Write out, from the entries below, exactly the lines that run between the lines holding "t.length = 256) (hv" and "have h3 := firstOf_eq_some hl h2", inclusive, and stop there.

Extracted data entries
↓↓↓

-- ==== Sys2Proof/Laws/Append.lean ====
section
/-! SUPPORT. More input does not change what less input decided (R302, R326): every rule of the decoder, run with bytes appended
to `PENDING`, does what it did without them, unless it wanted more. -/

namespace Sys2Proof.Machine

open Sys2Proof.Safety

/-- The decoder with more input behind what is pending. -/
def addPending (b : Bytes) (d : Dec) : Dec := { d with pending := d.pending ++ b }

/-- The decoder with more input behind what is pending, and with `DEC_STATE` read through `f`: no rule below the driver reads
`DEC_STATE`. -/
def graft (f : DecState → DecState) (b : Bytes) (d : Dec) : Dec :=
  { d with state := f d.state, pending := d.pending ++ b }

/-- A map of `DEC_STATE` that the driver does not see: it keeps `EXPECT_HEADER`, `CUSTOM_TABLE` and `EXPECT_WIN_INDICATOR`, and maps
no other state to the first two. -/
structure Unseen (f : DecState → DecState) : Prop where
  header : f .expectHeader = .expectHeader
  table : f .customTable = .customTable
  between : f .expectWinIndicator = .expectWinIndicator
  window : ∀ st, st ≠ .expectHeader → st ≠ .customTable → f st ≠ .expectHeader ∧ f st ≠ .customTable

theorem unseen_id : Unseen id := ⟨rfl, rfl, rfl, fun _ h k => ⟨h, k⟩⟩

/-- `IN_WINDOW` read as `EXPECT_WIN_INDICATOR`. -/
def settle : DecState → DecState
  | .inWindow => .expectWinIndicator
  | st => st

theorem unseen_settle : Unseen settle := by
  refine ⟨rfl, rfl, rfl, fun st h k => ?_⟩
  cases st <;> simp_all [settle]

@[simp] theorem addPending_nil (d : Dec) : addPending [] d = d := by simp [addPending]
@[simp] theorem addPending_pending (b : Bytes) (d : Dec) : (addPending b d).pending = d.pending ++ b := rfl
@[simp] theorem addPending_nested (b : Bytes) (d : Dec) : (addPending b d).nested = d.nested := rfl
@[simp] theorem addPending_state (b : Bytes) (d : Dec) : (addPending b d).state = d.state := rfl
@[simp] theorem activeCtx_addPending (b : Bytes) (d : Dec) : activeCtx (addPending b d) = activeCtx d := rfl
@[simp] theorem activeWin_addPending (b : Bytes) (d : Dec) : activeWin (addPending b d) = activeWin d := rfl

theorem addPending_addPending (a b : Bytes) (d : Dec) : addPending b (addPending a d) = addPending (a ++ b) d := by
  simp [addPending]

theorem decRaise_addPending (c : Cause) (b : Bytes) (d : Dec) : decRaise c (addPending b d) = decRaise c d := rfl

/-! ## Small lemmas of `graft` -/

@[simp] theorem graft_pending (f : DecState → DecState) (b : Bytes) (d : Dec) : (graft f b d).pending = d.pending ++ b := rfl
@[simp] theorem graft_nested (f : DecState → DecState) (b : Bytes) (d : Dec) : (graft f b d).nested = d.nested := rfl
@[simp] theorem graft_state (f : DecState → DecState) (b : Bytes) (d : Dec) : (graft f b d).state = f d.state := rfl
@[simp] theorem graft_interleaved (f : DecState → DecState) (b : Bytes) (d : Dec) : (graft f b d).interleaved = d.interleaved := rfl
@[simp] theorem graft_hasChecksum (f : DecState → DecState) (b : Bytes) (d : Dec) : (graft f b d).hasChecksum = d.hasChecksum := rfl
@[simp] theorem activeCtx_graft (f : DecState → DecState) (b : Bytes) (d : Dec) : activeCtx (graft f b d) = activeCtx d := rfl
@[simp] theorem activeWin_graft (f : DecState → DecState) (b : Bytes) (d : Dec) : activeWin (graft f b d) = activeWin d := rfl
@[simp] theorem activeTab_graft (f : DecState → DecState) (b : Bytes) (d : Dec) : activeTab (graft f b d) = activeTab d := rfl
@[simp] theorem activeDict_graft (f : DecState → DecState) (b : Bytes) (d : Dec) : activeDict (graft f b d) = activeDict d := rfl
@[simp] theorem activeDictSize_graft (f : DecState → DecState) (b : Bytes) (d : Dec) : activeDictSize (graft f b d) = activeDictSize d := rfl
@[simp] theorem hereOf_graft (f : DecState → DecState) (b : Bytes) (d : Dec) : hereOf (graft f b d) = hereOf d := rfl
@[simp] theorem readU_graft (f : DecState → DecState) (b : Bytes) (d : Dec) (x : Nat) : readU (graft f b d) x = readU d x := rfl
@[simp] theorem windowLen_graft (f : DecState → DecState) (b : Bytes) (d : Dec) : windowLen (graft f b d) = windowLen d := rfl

↑↑↑
↓↓↓

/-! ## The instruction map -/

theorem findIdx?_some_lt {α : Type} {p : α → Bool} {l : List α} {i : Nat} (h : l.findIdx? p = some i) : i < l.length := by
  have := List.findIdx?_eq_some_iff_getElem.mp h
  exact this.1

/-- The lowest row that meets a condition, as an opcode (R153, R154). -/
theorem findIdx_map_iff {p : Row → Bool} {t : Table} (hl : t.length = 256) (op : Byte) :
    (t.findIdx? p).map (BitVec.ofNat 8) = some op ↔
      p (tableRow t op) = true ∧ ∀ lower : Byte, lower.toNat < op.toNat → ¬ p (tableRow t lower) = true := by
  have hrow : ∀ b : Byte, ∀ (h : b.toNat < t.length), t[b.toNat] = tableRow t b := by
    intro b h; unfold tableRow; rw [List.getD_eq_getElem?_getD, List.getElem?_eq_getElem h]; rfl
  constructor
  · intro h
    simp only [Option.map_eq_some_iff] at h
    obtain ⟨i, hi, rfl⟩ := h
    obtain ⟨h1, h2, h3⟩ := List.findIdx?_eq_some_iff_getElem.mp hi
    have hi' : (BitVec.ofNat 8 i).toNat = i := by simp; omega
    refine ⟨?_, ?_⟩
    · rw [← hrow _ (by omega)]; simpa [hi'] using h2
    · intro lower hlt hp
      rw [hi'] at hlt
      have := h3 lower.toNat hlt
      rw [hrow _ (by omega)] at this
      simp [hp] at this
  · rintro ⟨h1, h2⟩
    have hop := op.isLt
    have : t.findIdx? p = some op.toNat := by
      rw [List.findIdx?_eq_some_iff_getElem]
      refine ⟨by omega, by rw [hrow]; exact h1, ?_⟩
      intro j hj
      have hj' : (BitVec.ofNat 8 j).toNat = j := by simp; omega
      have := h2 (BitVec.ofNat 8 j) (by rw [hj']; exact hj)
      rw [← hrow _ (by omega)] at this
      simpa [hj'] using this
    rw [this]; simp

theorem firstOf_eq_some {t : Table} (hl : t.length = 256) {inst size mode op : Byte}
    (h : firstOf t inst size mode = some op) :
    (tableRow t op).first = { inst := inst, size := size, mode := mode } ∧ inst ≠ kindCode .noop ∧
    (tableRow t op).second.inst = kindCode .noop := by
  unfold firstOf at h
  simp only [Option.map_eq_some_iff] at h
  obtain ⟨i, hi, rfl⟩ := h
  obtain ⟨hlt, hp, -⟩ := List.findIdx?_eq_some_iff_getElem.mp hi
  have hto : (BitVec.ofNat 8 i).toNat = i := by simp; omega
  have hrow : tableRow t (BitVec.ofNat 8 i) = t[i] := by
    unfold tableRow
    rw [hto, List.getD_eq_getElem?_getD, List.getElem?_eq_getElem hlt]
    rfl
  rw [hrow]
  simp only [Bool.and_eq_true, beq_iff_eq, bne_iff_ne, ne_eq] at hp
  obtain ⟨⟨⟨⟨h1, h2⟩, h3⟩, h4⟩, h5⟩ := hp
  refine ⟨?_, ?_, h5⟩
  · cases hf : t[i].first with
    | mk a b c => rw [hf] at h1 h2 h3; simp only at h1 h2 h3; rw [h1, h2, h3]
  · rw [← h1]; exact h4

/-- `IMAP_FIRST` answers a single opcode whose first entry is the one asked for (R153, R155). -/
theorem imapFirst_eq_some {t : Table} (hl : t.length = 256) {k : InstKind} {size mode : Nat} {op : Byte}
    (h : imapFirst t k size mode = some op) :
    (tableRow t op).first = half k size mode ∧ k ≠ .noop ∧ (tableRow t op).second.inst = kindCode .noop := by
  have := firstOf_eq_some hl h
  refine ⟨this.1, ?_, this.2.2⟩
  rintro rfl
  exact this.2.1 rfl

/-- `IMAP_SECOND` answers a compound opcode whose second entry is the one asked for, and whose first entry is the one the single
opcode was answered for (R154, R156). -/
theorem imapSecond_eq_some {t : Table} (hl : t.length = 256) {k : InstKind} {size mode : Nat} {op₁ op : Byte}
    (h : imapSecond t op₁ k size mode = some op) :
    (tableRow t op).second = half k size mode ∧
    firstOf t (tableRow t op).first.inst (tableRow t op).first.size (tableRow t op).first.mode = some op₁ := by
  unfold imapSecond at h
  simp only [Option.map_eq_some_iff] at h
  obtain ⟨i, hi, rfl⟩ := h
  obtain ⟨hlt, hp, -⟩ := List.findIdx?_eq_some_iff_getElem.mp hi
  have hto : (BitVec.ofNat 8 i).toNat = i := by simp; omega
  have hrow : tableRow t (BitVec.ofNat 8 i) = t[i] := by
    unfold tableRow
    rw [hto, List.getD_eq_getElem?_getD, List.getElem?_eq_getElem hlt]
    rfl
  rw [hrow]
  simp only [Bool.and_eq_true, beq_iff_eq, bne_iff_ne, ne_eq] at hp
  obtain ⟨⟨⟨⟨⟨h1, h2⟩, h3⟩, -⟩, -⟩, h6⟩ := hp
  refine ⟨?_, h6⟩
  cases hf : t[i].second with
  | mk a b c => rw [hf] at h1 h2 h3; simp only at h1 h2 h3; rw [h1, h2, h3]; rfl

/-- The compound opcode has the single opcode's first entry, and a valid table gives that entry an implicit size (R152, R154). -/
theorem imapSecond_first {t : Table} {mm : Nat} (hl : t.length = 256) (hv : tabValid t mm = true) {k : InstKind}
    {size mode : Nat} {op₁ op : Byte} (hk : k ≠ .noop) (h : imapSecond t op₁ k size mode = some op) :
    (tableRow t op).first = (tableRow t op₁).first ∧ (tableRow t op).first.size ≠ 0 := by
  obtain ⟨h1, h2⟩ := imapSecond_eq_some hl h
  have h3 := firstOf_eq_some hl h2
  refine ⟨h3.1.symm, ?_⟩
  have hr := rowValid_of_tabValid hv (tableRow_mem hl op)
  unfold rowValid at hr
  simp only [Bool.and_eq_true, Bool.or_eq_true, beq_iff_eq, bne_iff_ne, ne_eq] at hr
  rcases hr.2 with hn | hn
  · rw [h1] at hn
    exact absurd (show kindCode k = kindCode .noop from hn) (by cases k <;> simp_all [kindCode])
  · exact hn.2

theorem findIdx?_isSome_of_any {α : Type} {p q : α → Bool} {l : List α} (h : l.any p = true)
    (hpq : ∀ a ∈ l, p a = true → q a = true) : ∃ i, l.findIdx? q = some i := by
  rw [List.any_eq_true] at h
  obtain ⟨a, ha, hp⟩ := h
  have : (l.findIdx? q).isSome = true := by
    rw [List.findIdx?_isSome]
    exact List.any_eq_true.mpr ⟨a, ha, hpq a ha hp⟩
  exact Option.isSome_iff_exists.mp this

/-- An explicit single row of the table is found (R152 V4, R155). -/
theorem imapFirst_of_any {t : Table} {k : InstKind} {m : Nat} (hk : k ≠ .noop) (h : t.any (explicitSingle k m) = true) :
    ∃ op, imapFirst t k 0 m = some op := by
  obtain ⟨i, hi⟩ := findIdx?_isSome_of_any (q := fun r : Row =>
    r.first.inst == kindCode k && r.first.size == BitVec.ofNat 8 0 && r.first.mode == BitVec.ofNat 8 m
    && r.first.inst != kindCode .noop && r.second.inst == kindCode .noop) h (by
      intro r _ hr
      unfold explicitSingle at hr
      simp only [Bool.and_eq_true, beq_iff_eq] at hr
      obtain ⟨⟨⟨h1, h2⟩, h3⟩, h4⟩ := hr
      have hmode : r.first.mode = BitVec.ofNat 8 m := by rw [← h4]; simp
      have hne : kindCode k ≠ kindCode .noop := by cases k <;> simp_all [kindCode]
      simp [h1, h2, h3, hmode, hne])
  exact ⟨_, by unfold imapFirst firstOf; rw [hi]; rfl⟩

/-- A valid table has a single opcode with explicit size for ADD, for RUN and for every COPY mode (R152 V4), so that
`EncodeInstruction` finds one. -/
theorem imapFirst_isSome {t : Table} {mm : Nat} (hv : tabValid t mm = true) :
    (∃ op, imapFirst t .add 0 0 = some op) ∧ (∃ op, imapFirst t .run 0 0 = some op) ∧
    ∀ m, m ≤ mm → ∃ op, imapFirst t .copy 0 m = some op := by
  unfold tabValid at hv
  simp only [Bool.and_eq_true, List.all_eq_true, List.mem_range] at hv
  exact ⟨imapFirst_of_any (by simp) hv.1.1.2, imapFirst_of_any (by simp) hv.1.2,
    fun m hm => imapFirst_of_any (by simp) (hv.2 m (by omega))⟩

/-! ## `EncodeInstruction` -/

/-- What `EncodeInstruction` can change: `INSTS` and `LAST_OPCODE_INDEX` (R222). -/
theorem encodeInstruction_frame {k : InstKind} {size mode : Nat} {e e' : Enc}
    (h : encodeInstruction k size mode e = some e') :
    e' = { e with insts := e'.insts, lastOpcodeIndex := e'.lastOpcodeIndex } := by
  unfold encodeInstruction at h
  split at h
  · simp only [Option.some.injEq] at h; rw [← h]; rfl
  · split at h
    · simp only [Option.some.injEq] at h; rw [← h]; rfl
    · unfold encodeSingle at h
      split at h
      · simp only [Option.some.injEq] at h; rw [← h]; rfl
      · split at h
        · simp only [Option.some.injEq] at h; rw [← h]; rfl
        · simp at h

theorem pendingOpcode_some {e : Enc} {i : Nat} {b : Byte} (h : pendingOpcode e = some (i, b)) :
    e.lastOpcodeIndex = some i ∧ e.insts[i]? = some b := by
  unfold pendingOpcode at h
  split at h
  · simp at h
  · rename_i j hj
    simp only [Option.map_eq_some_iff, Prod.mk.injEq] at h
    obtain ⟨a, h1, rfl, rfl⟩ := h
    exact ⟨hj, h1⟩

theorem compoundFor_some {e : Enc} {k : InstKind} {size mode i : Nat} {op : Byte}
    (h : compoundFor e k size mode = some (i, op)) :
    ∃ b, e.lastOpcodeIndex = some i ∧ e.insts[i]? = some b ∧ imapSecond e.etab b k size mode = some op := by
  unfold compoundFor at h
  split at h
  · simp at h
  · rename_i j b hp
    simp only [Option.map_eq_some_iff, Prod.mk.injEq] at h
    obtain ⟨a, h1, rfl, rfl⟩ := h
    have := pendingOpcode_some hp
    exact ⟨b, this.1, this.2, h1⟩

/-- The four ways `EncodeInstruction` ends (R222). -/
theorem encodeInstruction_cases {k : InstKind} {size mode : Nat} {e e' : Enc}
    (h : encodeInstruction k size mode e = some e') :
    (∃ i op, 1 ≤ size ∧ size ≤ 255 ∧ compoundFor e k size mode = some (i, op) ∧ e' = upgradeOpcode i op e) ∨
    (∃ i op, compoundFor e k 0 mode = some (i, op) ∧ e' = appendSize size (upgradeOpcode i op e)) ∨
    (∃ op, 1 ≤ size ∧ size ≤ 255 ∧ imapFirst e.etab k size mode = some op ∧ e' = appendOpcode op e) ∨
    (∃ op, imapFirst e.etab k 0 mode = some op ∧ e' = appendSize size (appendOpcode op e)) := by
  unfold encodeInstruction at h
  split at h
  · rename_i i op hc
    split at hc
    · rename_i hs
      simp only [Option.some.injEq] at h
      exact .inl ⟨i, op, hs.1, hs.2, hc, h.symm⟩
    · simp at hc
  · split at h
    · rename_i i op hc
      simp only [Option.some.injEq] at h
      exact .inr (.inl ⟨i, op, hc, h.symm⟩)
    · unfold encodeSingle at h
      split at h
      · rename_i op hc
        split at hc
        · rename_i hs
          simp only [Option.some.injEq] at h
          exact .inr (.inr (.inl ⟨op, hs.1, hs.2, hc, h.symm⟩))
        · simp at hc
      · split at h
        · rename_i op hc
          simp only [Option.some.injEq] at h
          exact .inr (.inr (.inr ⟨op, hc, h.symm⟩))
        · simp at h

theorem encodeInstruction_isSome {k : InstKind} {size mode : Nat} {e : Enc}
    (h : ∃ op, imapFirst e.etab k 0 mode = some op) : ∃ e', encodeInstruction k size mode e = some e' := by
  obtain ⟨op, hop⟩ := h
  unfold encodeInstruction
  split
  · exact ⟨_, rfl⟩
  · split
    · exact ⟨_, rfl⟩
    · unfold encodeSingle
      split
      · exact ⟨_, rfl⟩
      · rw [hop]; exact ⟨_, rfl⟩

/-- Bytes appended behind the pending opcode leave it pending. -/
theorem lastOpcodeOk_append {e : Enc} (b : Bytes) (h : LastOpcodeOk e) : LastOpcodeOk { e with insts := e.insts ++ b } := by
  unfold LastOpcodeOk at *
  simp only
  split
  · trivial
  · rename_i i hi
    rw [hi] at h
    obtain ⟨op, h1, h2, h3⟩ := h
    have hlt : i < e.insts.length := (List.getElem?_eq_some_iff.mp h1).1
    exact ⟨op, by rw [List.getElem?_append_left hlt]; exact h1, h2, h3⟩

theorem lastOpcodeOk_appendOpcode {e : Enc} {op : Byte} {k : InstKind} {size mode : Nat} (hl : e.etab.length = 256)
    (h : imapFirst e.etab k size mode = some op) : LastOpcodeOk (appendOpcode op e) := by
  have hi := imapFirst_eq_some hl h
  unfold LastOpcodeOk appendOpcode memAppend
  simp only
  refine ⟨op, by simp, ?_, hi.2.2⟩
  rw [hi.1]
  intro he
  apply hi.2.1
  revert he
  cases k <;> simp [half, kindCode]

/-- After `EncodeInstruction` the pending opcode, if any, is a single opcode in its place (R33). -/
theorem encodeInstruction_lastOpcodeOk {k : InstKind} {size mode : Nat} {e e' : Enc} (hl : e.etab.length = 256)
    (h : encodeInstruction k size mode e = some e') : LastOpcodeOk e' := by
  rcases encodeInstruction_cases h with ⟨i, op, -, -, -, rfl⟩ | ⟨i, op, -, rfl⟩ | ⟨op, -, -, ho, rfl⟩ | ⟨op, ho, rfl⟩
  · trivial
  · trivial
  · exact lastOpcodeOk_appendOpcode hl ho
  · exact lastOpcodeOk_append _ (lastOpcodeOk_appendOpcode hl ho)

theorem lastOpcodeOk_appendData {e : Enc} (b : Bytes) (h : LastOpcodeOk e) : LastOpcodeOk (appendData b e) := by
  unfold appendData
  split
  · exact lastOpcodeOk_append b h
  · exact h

↑↑↑

* Finished task:
theorem imapSecond_first {t : Table} {mm : Nat} (hl : t.length = 256) (hv : tabValid t mm = true) {k : InstKind}
    {size mode : Nat} {op₁ op : Byte} (hk : k ≠ .noop) (h : imapSecond t op₁ k size mode = some op) :
    (tableRow t op).first = (tableRow t op₁).first ∧ (tableRow t op).first.size ≠ 0 := by
  obtain ⟨h1, h2⟩ := imapSecond_eq_some hl h
  have h3 := firstOf_eq_some hl h2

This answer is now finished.